━━ Given records ━━

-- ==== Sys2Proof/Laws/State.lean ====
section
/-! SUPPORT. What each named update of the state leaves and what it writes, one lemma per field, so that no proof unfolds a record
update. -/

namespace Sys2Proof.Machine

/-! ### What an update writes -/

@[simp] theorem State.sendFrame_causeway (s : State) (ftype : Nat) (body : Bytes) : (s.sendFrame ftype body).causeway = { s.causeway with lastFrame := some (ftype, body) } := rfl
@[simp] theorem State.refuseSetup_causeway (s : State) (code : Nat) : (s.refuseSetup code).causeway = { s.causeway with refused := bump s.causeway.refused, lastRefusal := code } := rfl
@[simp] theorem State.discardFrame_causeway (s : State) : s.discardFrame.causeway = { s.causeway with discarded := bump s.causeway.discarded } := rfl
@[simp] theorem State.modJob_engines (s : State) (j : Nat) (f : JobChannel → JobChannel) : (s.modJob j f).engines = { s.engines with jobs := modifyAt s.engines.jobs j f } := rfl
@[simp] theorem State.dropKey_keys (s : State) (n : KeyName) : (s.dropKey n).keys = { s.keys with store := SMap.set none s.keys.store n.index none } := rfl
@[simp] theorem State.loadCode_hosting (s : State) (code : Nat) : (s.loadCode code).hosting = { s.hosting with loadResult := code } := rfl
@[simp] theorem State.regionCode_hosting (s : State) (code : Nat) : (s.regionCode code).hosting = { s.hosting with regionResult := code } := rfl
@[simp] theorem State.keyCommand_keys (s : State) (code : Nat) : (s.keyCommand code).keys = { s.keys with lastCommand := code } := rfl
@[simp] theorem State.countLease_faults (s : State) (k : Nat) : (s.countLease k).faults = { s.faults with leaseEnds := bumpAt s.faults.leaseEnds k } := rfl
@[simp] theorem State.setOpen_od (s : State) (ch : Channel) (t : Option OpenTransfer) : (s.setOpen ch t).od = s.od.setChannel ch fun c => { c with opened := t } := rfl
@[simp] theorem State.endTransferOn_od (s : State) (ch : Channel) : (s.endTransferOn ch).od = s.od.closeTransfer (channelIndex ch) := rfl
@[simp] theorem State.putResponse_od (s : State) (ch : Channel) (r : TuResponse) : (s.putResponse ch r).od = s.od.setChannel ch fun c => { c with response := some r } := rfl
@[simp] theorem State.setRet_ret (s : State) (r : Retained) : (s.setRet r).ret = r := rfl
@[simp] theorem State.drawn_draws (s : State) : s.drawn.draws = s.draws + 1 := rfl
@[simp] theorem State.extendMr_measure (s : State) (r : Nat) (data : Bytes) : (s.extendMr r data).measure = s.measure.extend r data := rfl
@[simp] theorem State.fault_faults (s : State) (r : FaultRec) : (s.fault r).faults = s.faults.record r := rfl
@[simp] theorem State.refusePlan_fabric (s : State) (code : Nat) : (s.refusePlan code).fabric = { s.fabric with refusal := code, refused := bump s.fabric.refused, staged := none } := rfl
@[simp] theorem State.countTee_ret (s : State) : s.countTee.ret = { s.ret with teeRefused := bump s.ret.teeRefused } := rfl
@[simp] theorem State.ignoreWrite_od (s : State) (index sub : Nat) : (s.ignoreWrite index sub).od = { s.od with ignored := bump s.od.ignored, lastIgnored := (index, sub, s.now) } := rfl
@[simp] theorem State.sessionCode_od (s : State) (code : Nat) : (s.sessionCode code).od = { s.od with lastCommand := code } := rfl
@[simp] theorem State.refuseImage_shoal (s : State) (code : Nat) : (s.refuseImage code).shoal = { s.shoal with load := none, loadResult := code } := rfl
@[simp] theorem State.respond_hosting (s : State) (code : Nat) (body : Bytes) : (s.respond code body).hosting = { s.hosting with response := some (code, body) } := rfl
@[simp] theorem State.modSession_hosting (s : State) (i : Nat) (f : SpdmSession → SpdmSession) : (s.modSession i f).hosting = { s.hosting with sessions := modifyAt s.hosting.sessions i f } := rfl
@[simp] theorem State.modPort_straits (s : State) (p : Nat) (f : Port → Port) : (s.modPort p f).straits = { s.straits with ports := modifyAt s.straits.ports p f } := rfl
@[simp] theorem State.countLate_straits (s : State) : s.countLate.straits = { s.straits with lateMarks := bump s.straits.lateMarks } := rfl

━━━
━━ Given records ━━

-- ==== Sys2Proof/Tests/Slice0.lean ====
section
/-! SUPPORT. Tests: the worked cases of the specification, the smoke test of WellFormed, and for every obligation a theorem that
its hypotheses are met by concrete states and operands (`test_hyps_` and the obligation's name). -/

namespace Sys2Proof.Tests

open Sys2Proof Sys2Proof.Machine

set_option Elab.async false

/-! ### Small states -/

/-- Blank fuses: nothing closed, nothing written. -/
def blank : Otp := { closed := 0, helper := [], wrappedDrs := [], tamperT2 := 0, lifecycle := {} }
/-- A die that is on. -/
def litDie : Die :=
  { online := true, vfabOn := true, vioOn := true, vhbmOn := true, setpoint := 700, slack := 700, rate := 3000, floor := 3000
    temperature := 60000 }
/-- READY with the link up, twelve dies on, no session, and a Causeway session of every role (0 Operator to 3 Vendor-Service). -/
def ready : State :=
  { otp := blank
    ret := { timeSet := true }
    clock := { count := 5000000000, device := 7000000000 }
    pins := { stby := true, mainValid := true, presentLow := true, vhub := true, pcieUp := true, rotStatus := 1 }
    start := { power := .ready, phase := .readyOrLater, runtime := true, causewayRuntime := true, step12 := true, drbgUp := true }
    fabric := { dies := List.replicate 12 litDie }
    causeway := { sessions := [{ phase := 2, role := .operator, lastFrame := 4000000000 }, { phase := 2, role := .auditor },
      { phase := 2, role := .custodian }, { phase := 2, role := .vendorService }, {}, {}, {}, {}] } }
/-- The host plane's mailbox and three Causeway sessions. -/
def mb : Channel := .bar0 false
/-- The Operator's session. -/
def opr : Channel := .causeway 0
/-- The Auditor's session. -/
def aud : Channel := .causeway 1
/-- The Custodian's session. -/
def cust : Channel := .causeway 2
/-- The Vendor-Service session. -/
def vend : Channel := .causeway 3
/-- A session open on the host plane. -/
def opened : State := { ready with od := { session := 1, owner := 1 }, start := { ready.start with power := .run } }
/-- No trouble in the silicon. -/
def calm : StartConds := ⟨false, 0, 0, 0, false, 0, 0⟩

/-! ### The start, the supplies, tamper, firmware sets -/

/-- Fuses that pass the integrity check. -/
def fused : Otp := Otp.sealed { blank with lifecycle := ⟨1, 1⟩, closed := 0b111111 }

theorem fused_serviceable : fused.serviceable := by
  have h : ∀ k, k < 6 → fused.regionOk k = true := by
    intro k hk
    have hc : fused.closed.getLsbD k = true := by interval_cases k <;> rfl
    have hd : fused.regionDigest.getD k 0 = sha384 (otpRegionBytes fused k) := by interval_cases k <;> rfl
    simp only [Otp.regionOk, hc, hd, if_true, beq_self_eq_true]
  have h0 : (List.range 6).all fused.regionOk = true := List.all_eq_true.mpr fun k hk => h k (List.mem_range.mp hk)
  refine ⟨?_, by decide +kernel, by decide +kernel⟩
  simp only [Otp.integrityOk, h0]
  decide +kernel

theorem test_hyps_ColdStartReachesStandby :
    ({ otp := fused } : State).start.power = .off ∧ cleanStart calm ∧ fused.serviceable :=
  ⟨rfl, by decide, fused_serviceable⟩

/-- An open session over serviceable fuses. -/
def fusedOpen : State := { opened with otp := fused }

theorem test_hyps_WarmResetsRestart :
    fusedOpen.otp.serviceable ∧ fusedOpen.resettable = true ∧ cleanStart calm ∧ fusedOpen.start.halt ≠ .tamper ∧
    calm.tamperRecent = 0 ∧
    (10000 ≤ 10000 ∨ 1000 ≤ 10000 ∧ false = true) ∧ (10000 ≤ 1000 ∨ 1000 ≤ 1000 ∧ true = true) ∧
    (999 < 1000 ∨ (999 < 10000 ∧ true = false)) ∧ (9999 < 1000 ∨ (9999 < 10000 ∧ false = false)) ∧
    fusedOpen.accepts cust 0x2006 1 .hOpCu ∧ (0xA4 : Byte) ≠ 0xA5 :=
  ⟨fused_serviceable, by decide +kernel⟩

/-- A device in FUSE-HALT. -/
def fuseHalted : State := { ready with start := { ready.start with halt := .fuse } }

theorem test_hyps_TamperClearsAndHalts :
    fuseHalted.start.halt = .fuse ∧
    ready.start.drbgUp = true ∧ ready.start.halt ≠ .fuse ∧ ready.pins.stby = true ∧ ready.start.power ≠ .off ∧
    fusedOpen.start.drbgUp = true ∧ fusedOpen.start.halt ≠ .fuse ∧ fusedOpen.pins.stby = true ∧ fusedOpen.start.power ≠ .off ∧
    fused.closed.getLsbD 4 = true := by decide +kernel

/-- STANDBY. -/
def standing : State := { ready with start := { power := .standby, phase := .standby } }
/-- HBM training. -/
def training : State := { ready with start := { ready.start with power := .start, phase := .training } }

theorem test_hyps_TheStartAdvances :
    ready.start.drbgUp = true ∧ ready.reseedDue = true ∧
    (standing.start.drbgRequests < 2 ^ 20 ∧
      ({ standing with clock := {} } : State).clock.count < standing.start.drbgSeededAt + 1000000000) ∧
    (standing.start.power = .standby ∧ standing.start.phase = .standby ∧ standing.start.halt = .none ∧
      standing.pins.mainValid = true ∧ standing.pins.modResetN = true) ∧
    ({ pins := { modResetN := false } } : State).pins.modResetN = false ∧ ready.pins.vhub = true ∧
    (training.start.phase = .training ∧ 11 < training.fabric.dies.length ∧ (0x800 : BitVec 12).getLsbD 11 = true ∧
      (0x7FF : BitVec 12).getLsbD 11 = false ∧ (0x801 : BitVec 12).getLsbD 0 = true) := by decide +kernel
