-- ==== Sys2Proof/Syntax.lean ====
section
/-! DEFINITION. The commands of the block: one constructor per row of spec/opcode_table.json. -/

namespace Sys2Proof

━━━

Could you reproduce exactly the lines of the entries above, from the one with "theorem State.refusePlan_fabric (s" through the one with "theorem State.modPort_straits (s", and nothing else?

@[simp] theorem State.refusePlan_fabric (s : State) (code : Nat) : (s.refusePlan code).fabric = { s.fabric with refusal := code, refused := bump s.fabric.refused, staged := none } := rfl
@[simp] theorem State.countTee_ret (s : State) : s.countTee.ret = { s.ret with teeRefused := bump s.ret.teeRefused } := rfl
@[simp] theorem State.ignoreWrite_od (s : State) (index sub : Nat) : (s.ignoreWrite index sub).od = { s.od with ignored := bump s.od.ignored, lastIgnored := (index, sub, s.now) } := rfl
@[simp] theorem State.sessionCode_od (s : State) (code : Nat) : (s.sessionCode code).od = { s.od with lastCommand := code } := rfl
@[simp] theorem State.refuseImage_shoal (s : State) (code : Nat) : (s.refuseImage code).shoal = { s.shoal with load := none, loadResult := code } := rfl
@[simp] theorem State.respond_hosting (s : State) (code : Nat) (body : Bytes) : (s.respond code body).hosting = { s.hosting with response := some (code, body) } := rfl
@[simp] theorem State.modSession_hosting (s : State) (i : Nat) (f : SpdmSession → SpdmSession) : (s.modSession i f).hosting = { s.hosting with sessions := modifyAt s.hosting.sessions i f } := rfl
@[simp] theorem State.modPort_straits (s : State) (p : Nat) (f : Port → Port) : (s.modPort p f).straits = { s.straits with ports := modifyAt s.straits.ports p f } := rfl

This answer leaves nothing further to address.